▶ _Task material_
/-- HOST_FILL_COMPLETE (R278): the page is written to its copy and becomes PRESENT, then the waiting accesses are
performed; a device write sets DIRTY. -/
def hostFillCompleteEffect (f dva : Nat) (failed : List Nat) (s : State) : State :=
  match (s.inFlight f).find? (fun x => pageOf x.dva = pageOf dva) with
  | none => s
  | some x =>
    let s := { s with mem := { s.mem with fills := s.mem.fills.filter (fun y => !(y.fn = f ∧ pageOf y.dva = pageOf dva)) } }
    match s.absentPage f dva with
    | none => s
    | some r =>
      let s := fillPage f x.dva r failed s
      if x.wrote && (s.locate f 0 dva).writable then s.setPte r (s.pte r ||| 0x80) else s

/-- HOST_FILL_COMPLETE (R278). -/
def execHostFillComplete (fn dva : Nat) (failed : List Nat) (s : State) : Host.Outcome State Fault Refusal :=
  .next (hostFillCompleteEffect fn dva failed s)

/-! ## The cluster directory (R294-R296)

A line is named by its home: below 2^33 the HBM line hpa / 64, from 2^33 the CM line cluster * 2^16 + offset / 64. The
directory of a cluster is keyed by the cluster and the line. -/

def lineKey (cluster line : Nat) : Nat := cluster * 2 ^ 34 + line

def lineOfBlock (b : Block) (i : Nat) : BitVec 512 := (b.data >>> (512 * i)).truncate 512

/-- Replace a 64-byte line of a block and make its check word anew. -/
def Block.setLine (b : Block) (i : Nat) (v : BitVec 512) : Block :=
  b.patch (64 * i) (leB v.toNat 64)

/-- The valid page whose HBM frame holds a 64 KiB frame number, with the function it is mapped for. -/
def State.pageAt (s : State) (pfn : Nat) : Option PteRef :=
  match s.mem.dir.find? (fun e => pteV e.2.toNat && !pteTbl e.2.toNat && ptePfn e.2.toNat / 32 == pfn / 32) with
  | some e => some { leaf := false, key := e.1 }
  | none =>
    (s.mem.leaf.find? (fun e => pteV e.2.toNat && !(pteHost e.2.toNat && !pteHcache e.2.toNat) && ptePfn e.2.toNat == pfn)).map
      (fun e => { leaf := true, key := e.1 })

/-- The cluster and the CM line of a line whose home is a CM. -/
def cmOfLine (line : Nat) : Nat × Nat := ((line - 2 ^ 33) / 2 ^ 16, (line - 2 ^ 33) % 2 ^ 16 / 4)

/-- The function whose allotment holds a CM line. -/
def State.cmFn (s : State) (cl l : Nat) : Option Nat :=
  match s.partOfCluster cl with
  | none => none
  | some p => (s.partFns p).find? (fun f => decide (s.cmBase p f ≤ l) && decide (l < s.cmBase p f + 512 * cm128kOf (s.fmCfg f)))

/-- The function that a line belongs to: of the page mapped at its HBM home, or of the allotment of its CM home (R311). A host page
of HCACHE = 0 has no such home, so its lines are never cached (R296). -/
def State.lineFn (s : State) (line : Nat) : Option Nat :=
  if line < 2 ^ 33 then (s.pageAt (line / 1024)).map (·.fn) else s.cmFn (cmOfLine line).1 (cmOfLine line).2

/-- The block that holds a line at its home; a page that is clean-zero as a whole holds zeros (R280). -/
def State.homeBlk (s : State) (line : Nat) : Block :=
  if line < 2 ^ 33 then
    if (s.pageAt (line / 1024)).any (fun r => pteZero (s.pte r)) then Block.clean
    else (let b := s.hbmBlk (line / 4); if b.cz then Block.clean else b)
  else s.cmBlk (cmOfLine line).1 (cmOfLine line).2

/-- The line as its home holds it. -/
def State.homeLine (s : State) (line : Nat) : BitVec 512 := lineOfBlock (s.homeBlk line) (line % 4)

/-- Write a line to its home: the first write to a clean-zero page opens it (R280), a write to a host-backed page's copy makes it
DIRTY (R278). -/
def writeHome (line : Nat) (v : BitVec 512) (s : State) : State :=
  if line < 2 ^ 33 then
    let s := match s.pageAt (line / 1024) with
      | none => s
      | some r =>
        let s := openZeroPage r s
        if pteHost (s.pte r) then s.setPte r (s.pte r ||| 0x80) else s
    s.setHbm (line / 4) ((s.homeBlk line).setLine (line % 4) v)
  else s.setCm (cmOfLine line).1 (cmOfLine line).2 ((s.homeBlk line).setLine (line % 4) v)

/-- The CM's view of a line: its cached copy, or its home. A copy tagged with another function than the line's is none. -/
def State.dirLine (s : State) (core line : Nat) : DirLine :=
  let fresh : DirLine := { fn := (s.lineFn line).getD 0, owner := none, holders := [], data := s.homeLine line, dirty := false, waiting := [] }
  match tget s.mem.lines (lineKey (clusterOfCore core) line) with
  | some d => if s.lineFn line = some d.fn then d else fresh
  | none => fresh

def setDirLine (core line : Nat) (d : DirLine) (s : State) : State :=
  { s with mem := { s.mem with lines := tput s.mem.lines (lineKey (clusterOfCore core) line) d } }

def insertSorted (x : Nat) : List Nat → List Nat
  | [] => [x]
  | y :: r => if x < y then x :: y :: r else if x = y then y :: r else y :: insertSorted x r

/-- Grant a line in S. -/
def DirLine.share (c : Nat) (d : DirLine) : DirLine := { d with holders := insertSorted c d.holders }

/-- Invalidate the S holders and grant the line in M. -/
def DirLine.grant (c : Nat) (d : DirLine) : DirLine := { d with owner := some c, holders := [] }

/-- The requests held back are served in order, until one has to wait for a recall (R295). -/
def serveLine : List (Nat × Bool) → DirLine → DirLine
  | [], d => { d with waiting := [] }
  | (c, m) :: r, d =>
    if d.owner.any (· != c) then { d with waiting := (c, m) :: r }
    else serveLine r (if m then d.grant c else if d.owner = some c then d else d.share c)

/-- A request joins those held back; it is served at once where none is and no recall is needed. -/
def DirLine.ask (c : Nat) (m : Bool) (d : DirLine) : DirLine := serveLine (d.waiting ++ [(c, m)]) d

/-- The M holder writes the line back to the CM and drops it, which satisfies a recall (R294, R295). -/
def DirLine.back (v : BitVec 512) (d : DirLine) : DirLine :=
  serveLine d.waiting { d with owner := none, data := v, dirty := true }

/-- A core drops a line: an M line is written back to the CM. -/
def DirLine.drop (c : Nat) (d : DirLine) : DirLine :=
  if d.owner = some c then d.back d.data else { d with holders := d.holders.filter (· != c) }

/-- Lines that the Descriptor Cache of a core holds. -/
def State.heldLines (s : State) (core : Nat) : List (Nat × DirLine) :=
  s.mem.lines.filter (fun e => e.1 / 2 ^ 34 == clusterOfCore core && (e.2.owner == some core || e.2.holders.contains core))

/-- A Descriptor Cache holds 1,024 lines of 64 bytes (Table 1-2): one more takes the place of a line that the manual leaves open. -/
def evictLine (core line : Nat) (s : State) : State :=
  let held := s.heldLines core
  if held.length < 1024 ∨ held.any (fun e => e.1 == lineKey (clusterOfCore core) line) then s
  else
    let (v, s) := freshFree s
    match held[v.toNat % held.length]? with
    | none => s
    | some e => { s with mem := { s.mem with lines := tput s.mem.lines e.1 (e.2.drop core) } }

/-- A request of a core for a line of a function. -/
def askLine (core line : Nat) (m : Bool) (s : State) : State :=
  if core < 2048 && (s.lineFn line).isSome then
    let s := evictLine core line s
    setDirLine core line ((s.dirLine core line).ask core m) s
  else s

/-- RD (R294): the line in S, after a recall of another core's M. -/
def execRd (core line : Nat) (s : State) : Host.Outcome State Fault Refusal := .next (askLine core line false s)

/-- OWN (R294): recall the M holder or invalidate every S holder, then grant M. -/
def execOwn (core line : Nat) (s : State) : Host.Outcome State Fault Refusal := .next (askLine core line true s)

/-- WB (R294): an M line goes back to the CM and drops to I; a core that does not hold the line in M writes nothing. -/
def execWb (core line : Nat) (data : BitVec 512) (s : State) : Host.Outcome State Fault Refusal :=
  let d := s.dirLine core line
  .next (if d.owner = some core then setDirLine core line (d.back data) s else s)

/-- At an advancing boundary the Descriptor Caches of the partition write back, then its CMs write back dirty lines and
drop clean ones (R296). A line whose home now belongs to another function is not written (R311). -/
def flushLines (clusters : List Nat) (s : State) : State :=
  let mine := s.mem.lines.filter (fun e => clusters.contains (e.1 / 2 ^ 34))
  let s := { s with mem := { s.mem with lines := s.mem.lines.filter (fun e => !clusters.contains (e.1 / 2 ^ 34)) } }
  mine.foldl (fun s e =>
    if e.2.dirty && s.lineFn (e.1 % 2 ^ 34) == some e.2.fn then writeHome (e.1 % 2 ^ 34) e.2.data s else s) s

...

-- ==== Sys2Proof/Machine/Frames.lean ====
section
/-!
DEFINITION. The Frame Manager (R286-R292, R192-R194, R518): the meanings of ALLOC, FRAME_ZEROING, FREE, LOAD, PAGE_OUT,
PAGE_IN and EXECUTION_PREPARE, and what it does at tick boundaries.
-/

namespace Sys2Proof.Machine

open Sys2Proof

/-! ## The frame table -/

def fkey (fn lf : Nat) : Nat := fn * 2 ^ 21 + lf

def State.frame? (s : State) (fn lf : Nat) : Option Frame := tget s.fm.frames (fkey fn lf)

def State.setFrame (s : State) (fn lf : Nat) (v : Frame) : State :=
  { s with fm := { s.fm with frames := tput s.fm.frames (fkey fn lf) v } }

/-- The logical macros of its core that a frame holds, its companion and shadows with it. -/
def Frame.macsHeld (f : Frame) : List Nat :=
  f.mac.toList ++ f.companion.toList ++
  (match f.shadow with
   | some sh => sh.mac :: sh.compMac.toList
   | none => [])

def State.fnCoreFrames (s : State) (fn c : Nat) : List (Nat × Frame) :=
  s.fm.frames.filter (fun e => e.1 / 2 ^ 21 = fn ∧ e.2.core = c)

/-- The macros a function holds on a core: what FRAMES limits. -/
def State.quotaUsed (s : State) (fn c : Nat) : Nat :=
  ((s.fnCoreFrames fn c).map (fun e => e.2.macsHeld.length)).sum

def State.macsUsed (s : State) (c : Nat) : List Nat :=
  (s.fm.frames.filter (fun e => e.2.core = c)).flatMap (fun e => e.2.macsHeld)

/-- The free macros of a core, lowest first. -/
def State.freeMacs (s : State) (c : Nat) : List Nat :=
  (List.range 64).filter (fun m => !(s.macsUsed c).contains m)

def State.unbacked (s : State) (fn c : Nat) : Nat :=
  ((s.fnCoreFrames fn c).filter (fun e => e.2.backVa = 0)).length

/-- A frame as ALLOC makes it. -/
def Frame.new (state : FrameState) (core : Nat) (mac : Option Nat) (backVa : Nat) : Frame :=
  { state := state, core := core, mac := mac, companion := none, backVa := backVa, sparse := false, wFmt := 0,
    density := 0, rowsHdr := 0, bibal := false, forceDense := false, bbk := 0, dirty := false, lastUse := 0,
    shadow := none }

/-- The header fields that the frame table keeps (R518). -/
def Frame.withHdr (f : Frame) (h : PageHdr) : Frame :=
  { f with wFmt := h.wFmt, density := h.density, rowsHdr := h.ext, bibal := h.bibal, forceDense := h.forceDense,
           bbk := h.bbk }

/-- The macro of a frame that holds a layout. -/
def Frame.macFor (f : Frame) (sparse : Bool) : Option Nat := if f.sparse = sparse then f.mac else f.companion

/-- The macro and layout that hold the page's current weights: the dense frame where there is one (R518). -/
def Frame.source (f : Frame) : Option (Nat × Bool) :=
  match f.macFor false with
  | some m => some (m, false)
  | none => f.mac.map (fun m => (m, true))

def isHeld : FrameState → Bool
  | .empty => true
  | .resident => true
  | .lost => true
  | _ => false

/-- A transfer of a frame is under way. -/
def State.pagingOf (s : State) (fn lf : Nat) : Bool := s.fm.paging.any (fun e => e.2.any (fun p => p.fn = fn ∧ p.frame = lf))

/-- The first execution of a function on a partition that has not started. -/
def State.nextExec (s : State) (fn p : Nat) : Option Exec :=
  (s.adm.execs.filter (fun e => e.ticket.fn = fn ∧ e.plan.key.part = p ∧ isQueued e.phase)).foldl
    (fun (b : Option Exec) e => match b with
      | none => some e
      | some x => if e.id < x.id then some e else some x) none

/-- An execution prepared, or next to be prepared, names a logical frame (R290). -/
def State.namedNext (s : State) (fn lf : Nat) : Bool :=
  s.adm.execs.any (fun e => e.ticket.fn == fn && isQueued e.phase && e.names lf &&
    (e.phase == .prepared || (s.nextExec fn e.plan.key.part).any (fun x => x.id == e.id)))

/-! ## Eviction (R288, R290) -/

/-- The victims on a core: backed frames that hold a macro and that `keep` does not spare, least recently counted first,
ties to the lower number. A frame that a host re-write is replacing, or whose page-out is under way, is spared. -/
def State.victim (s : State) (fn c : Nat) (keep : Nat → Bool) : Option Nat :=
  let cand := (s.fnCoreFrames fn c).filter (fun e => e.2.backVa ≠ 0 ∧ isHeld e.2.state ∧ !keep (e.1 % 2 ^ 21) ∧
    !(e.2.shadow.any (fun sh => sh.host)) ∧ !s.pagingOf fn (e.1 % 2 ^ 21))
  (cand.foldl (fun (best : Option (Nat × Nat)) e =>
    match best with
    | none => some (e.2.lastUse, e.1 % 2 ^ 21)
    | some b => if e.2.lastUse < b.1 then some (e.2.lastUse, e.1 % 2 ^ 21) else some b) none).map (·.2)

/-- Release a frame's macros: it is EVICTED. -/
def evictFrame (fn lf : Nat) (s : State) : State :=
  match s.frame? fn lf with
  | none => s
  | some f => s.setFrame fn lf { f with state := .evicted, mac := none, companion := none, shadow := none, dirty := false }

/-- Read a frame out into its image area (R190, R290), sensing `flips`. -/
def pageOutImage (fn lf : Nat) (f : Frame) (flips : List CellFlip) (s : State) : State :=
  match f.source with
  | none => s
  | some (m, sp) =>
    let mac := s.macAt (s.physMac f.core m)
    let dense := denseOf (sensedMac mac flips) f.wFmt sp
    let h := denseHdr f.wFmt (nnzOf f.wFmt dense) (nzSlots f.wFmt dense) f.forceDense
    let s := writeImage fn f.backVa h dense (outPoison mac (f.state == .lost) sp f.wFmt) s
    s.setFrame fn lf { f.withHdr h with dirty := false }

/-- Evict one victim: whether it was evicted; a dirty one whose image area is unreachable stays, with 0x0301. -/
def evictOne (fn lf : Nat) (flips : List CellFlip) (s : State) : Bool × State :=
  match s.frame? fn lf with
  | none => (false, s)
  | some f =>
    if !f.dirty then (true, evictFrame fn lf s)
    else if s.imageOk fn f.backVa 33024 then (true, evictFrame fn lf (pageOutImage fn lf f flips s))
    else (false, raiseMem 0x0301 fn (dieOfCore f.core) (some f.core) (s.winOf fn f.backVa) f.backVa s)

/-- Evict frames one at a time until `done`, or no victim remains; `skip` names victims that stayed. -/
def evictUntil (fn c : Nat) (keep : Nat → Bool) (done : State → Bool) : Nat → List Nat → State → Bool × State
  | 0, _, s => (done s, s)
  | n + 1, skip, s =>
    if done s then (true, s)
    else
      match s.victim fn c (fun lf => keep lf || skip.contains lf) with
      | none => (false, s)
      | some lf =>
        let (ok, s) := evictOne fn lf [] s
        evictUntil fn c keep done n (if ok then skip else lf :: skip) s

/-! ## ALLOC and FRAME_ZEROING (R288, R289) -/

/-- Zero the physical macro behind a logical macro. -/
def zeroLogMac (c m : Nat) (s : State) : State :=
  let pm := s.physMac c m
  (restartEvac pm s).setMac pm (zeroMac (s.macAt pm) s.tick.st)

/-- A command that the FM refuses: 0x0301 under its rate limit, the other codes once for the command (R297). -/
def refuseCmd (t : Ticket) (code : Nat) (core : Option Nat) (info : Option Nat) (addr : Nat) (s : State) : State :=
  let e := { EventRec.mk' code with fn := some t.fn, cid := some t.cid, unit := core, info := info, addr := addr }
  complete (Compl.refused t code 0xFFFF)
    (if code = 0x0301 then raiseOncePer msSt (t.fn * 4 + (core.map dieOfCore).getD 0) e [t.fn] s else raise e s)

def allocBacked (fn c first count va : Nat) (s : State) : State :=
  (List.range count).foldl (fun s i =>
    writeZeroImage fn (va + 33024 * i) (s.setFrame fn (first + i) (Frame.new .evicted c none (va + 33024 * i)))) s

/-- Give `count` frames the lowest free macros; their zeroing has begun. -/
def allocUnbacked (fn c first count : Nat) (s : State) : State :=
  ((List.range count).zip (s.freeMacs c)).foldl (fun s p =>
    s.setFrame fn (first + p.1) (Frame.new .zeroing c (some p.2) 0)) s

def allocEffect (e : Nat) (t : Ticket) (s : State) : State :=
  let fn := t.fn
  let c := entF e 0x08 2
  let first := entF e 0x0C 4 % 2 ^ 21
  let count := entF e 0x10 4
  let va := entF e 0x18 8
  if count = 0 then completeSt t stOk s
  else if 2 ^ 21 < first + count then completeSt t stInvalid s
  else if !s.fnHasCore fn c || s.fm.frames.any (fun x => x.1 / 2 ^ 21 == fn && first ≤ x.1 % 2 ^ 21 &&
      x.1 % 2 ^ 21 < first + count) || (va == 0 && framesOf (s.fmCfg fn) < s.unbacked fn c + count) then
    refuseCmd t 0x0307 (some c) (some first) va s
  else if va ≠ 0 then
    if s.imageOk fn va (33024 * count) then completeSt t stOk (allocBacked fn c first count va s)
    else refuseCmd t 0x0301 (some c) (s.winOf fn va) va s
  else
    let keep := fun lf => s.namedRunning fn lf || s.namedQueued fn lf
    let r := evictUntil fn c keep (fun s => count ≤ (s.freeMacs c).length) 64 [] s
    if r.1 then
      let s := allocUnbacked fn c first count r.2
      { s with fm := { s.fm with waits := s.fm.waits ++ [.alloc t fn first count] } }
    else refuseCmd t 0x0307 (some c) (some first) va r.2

...

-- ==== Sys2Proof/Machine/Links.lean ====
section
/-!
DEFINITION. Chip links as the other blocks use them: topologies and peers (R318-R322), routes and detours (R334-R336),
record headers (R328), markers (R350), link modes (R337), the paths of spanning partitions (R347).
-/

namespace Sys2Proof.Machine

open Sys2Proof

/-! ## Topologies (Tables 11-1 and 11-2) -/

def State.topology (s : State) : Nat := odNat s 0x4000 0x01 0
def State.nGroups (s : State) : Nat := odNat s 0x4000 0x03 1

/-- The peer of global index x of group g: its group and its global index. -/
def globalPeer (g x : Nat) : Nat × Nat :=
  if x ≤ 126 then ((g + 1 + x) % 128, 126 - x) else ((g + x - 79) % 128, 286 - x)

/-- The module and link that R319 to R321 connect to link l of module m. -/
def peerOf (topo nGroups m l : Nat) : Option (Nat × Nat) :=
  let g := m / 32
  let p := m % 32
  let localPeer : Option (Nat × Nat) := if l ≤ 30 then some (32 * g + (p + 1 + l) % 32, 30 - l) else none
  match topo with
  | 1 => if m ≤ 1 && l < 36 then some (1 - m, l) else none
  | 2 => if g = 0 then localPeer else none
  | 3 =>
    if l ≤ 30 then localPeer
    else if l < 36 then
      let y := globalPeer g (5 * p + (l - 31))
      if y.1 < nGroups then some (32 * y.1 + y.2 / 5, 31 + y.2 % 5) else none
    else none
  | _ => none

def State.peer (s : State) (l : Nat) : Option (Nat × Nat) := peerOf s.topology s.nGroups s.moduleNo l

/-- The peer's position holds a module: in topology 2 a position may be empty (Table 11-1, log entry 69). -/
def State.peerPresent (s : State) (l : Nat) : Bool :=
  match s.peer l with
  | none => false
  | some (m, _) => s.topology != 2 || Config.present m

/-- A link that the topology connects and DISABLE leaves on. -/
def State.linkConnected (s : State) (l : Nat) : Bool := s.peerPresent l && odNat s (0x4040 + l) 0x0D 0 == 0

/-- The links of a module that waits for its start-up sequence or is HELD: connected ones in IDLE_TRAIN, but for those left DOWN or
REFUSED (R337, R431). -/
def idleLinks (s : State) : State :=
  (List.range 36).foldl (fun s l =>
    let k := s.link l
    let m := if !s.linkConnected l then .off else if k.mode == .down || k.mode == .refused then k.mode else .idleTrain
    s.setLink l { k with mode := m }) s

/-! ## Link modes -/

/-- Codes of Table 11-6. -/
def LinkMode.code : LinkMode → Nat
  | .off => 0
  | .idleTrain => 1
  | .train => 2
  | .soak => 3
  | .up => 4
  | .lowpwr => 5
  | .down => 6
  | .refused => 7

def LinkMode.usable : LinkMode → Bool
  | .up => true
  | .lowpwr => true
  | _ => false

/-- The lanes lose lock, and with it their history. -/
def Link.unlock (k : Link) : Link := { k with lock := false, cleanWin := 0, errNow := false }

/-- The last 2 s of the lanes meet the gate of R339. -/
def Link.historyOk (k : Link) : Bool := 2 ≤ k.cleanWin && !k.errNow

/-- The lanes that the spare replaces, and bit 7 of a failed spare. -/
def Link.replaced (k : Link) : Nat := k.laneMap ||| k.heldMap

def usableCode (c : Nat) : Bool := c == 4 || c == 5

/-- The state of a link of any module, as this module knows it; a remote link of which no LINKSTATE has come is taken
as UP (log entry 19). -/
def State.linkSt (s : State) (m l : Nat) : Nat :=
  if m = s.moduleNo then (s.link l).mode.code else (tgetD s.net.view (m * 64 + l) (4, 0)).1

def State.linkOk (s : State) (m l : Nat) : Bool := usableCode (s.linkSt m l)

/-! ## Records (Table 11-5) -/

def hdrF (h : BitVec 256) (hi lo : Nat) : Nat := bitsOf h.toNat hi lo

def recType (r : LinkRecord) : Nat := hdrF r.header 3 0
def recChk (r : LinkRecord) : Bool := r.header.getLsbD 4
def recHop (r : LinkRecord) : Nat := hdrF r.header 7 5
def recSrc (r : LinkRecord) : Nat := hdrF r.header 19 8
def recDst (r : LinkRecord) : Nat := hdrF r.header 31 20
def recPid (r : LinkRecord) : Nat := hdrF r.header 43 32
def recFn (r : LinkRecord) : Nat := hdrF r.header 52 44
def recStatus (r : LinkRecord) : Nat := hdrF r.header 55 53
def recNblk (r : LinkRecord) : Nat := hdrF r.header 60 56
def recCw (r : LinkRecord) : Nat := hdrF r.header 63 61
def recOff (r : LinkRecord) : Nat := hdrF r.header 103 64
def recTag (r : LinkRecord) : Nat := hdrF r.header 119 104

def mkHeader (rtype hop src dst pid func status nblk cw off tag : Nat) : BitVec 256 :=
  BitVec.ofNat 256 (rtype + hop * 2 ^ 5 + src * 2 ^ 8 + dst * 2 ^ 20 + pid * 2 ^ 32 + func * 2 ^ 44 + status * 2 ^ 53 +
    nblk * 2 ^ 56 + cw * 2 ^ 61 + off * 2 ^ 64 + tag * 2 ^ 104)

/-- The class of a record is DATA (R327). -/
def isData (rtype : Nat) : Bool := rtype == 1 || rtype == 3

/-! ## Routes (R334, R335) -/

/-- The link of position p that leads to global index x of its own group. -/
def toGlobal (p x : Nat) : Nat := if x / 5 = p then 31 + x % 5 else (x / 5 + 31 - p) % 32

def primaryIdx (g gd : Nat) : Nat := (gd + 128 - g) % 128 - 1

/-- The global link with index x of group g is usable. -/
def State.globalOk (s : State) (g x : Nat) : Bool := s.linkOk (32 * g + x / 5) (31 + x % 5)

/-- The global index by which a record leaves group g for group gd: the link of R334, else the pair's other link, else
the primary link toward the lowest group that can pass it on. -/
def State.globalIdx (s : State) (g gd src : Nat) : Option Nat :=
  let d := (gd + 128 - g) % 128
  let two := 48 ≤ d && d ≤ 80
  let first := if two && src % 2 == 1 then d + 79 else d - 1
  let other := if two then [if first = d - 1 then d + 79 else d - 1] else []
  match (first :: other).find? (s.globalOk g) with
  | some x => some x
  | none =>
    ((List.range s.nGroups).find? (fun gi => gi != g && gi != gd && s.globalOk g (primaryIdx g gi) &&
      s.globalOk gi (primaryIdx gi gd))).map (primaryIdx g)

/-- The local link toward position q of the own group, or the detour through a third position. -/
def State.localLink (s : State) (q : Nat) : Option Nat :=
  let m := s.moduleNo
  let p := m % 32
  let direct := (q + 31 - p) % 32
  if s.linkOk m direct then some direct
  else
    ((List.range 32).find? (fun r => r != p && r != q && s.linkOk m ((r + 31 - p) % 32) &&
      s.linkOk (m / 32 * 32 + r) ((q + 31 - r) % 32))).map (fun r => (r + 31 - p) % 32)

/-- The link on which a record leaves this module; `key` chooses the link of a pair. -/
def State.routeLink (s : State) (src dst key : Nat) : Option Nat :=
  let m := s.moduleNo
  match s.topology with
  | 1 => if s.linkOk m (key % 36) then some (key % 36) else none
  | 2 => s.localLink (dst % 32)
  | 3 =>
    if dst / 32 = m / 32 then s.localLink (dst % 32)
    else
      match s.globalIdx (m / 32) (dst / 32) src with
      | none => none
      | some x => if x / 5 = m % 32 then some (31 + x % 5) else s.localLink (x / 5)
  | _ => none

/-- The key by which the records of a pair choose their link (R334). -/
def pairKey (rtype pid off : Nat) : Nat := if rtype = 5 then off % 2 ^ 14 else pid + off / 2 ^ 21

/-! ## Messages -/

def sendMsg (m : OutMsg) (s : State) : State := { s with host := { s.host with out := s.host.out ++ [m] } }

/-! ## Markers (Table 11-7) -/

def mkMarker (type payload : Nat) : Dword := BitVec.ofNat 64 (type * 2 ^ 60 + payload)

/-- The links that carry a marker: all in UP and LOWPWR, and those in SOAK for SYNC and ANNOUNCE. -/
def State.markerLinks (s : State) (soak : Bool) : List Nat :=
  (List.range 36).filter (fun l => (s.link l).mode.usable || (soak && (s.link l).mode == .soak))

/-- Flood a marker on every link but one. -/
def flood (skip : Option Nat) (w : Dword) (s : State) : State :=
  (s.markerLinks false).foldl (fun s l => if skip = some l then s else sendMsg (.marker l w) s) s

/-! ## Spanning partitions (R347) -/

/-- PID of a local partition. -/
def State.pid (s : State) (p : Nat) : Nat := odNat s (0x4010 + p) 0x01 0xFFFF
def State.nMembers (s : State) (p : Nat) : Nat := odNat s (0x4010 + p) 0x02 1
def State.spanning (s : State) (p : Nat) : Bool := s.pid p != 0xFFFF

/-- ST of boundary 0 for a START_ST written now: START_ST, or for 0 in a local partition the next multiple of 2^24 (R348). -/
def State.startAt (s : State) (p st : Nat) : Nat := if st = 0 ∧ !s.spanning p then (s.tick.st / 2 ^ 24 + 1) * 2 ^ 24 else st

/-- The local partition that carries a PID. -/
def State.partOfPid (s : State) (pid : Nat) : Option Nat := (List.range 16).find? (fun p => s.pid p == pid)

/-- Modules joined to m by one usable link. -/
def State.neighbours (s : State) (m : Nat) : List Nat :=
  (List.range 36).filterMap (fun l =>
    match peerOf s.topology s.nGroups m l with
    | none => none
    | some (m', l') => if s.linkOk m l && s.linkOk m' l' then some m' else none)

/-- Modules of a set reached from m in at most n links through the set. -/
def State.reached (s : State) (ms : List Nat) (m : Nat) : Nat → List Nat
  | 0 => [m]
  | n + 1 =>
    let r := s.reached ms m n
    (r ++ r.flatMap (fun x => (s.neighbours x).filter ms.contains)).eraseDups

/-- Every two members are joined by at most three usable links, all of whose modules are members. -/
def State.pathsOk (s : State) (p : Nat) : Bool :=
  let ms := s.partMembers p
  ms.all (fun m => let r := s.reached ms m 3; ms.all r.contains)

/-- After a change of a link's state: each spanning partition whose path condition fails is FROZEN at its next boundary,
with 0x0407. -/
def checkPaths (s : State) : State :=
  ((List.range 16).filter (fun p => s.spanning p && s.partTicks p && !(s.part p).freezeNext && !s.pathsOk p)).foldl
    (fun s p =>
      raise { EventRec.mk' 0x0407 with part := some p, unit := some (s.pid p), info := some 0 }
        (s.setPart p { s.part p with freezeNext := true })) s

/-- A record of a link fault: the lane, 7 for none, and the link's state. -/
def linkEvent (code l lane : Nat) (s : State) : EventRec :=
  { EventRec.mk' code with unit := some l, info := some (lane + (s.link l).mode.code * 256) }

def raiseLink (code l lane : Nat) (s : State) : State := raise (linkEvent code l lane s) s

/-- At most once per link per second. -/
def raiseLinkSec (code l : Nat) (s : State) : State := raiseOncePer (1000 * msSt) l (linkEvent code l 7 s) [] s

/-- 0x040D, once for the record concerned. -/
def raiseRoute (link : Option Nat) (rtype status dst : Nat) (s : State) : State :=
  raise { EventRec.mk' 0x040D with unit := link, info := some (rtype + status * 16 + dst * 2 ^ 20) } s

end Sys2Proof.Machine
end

▶ _Task description_
Search the records above for "winOf". Copy each line where it is found.

▶ _Result of the task_
    else (false, raiseMem 0x0301 fn (dieOfCore f.core) (some f.core) (s.winOf fn f.backVa) f.backVa s)
    else refuseCmd t 0x0301 (some c) (s.winOf fn va) va s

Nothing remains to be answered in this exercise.